:: Dataset excerpts
-- ==== Sys2Proof/Certificates/Slice0/Obligations.lean ====
section
/-! DEFINITION. The statements of this row. -/
open Sys2Proof Sys2Proof.Machine

/-! ## The queue of commands -/

/-- A step takes the command at the front of the queue and runs it on the state with the rest of the queue; with the queue empty the
block idles (the model's choice, log entry 9). -/
def Obligations.StepRunsFront : Prop :=
  (∀ (c : Instr) (rest : List Instr) (s : State), step { s with pending := c :: rest } = exec c { s with pending := rest })
  ∧ (∀ s : State, s.pending = [] → step s = .next s)

/-- Every command changes only the parts of the state that the table `touches` lists for it: every other register file, queue, table,
ring, memory and flag is as before. The queue of commands is in no command's list. -/
def Obligations.CommandFrames : Prop :=
  ∀ (c : Instr) (s t : State), exec c s = .next t → blank (touches c) t = blank (touches c) s ∧ t.pending = s.pending

/-- Every step keeps the canonical form of device memory and of the host's memory: addresses strictly rising, and in device memory no
entry equal to what an unlisted address reads as. -/
def Obligations.StepKeepsMemoryForm : Prop :=
  ∀ s t : State, MemOk s = true → step s = .next t → MemOk t = true

/-! ## Room programs: control and scalar instructions -/

/-- R138: an instruction whose predicate condition is not met has no effect but to pass: only the program counter and the REPEAT
levels of its own program change. -/
def Obligations.PredicateNotMetPasses : Prop :=
  ∀ (t : Tid) (i : RoomIns) (s : State) (c : RC), enter s t = some c → c.th.pc < c.im.codeWords → predMet c.th i = false →
    ∀ f ∈ [Instr.sadd, .sst, .call, .trap, .mmaF, .accOut, .nest, .vadd, .vst, .vred, .fnTable, .tblLoad, .dmaIn, .wallPut,
        .haloWait, .gather, .porchSend, .porchRecv, .patom, .pred, .flagSet, .flagWait, .fence, .unitWait, .stepEnd, .progEnd],
      ∃ u y, exec (f t i) s = .next u ∧ regOnly s u t y ∧ keepsRegs c.th y [] [] [] [] ∧ goesOn c.th y

/-- R140: the scalar arithmetic rows give their result in register d, s0 discarding it; no other register of the program, no flag,
no memory and no other program changes.
R140, R141: SLDC reads the constant pool, SRD the room value that the immediate names; SCMP writes the predicate that d names
by its low 3 bits, p0 discarding it. R138, R140: the word at the program counter gives the command that the room issues next, field by
field. -/
def Obligations.ScalarOperations : Prop :=
  (∀ (t : Tid) (i : RoomIns) (s : State) (c : RC), issuesAt s t i c →
      let a := sReg c.th i.a.toNat
      let x := if i.c = 0 then sReg c.th i.b.toNat else i.imm.signExtend 64
      (∃ u, exec (.sadd t i) s = .next u ∧ scalarDone s u t c.th i.d (a + x))
      ∧ (∃ u, exec (.ssub t i) s = .next u ∧ scalarDone s u t c.th i.d (a - x))
      ∧ (∃ u, exec (.smul t i) s = .next u ∧ scalarDone s u t c.th i.d (a * x))
      ∧ (∃ u, exec (.sand t i) s = .next u ∧ scalarDone s u t c.th i.d (a &&& x))
      ∧ (∃ u, exec (.sor t i) s = .next u ∧ scalarDone s u t c.th i.d (a ||| x))
      ∧ (∃ u, exec (.sxor t i) s = .next u ∧ scalarDone s u t c.th i.d (a ^^^ x))
      ∧ (∃ u, exec (.sshl t i) s = .next u ∧ scalarDone s u t c.th i.d (a <<< (x.toNat % 64)))
      ∧ (∃ u, exec (.sshr t i) s = .next u ∧ scalarDone s u t c.th i.d (a.sshiftRight (x.toNat % 64)))
      ∧ (∃ u, exec (.smin t i) s = .next u ∧ scalarDone s u t c.th i.d (if a.toInt ≤ x.toInt then a else x))
      ∧ (∃ u, exec (.smax t i) s = .next u ∧ scalarDone s u t c.th i.d (if a.toInt ≤ x.toInt then x else a))
      ∧ (∃ u, exec (.sli t i) s = .next u ∧ scalarDone s u t c.th i.d (i.imm.signExtend 64)))
  ∧ (∀ (t : Tid) (i : RoomIns) (s : State) (c : RC), issuesAt s t i c →
      let a := sReg c.th i.a.toNat
      let b := sReg c.th i.b.toNat
      (∃ u, exec (.sldc t i) s = .next u
        ∧ scalarDone s u t c.th i.d (BitVec.ofNat 64 (leNat (c.image (c.im.constOff + 8 * i.imm.toNat) 8))))
      ∧ (∃ u, exec (.srd t i) s = .next u ∧ scalarDone s u t c.th i.d (srdValue c i.imm.toNat))
      ∧ (∃ u y, exec (.scmp t i) s = .next u ∧ regOnly s u t y ∧ keepsRegs c.th y [] [] [] [i.d.toNat % 8] ∧ goesOn c.th y
        ∧ (i.d.toNat % 8 = 0 → y.preds = c.th.preds)
        ∧ (i.d.toNat % 8 ≠ 0 → predBit y.preds (i.d.toNat % 8)
            = (match i.imm.toNat % 8 with
              | 0 => a == b
              | 1 => a != b
              | 2 => decide (a.toInt < b.toInt)
              | 3 => decide (a.toInt ≤ b.toInt)
              | 4 => decide (a.toNat < b.toNat)
              | 5 => decide (a.toNat ≤ b.toNat)
              | n => scmpCond n a b))))
  ∧ (∀ (t : Tid) (s : State) (c : RC), enter s t = some c → c.th.pc < c.im.codeWords →
      let w := c.word
      let i := roomIns w
      i.pred.toNat = w / 2 ^ 8 % 8 ∧ i.pneg = decide (w / 2 ^ 11 % 2 = 1) ∧ i.d.toNat = w / 2 ^ 12 % 32 ∧ i.a.toNat = w / 2 ^ 17 % 32
      ∧ i.b.toNat = w / 2 ^ 22 % 32 ∧ i.c.toNat = w / 2 ^ 27 % 32 ∧ i.imm.toNat = w / 2 ^ 32 % 2 ^ 32
      ∧ (w % 256 = 0x10 → nextCommand s t = some (.sadd t i)) ∧ (w % 256 = 0x1B → nextCommand s t = some (.scmp t i))
      ∧ (w % 256 = 0x1F → nextCommand s t = some (.sst t i)) ∧ (w % 256 = 0x20 → nextCommand s t = some (.mmaF t i))
      ∧ (w % 256 = 0x33 → nextCommand s t = some (.vsta t i)) ∧ (w % 256 = 0x64 → nextCommand s t = some (.unitWait t i))
      ∧ (0x65 ≤ w % 256 → nextCommand s t = none))
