-- ==== Sys2Proof/Laws/Keep.lean ====
section
/-! SUPPORT. What an operation may change, said once for each: `Keep m s t` says that `t` differs from `s` only in the parts that `m`
chooses, and that the canonical form of the memories has not been lost on the way. -/
namespace Sys2Proof.Laws

open Sys2Proof Sys2Proof.Machine

/-- `t` differs from `s` only in the chosen parts, and the memories are canonical if they were. -/
def Keep (m : Touch) (s t : State) : Prop := blank m t = blank m s ∧ (MemOk s = true → MemOk t = true)

theorem keep_refl (m : Touch) (s : State) : Keep m s s := ⟨rfl, id⟩

theorem keep_trans {m : Touch} {s t u : State} (h : Keep m s t) (g : Keep m t u) : Keep m s u := ⟨g.1.trans h.1, fun k => g.2 (h.2 k)⟩

theorem keep_ite {m : Touch} {s a b : State} {p : Prop} [Decidable p] (ha : p → Keep m s a) (hb : ¬p → Keep m s b) :
    Keep m s (if p then a else b) := by split <;> simp_all

theorem keep_foldl {A : Type} {m : Touch} {s x : State} {f : State → A → State} {l : List A}
    (hf : ∀ y a, Keep m s y → Keep m s (f y a)) (h : Keep m s x) : Keep m s (l.foldl f x) := by
  induction l generalizing x with
  | nil => exact h
  | cons a r ih => exact ih (hf x a h)

theorem keep_elim {A : Type} {m : Touch} {s x : State} {f : A → State} {o : Option A} (h : Keep m s x) (hf : ∀ a, Keep m s (f a)) :
    Keep m s (o.elim x f) := by cases o with
  | none => exact h
  | some a => exact hf a

theorem keep_foldl_fst {A B : Type} {m : Touch} {s : State} {x : State × B} {f : State × B → A → State × B} {l : List A}
    (hf : ∀ y a, Keep m s y.1 → Keep m s (f y a).1) (h : Keep m s x.1) : Keep m s (l.foldl f x).1 := by
  induction l generalizing x with
  | nil => exact h
  | cons a r ih => exact ih (hf x a h)

theorem keep_foldl_snd {A B : Type} {m : Touch} {s : State} {x : B × State} {f : B × State → A → B × State} {l : List A}
    (hf : ∀ y a, Keep m s y.2 → Keep m s (f y a).2) (h : Keep m s x.2) : Keep m s (l.foldl f x).2 := by
  induction l generalizing x with
  | nil => exact h
  | cons a r ih => exact ih (hf x a h)

/-- The same for the outcome of a command. -/
def KeepOut (m : Touch) (s : State) (o : Out1) : Prop := ∀ t, o = .next t → Keep m s t

theorem keepOut_next {m : Touch} {s t : State} (h : Keep m s t) : KeepOut m s (.next t) := by
  intro u hu; cases hu; exact h

theorem imp_trans {a b c : Bool} (h : imp a b = true) (g : imp b c = true) : imp a c = true := by
  cases a <;> cases b <;> simp_all [imp]

theorem imp_true {b : Bool} (h : imp true b = true) : b = true := h

theorem and_l {a b : Bool} (h : (a && b) = true) : a = true := by cases a <;> simp_all

theorem and_r {a b : Bool} (h : (a && b) = true) : b = true := by cases a <;> simp_all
::::
- Exercise
Taking the records above, retype every line from the one with "-- ==== Sys2Proof/Laws/Keep.lean" down to the one with "(hf : ∀ y a, Keep m s y →", exactly and with nothing else.

- Answer space
-- ==== Sys2Proof/Laws/Keep.lean ====
section
/-! SUPPORT. What an operation may change, said once for each: `Keep m s t` says that `t` differs from `s` only in the parts that `m`
chooses, and that the canonical form of the memories has not been lost on the way. -/
namespace Sys2Proof.Laws

open Sys2Proof Sys2Proof.Machine

/-- `t` differs from `s` only in the chosen parts, and the memories are canonical if they were. -/
def Keep (m : Touch) (s t : State) : Prop := blank m t = blank m s ∧ (MemOk s = true → MemOk t = true)

theorem keep_refl (m : Touch) (s : State) : Keep m s s := ⟨rfl, id⟩

theorem keep_trans {m : Touch} {s t u : State} (h : Keep m s t) (g : Keep m t u) : Keep m s u := ⟨g.1.trans h.1, fun k => g.2 (h.2 k)⟩

theorem keep_ite {m : Touch} {s a b : State} {p : Prop} [Decidable p] (ha : p → Keep m s a) (hb : ¬p → Keep m s b) :
    Keep m s (if p then a else b) := by split <;> simp_all

theorem keep_foldl {A : Type} {m : Touch} {s x : State} {f : State → A → State} {l : List A}
    (hf : ∀ y a, Keep m s y → Keep m s (f y a)) (h : Keep m s x) : Keep m s (l.foldl f x) := by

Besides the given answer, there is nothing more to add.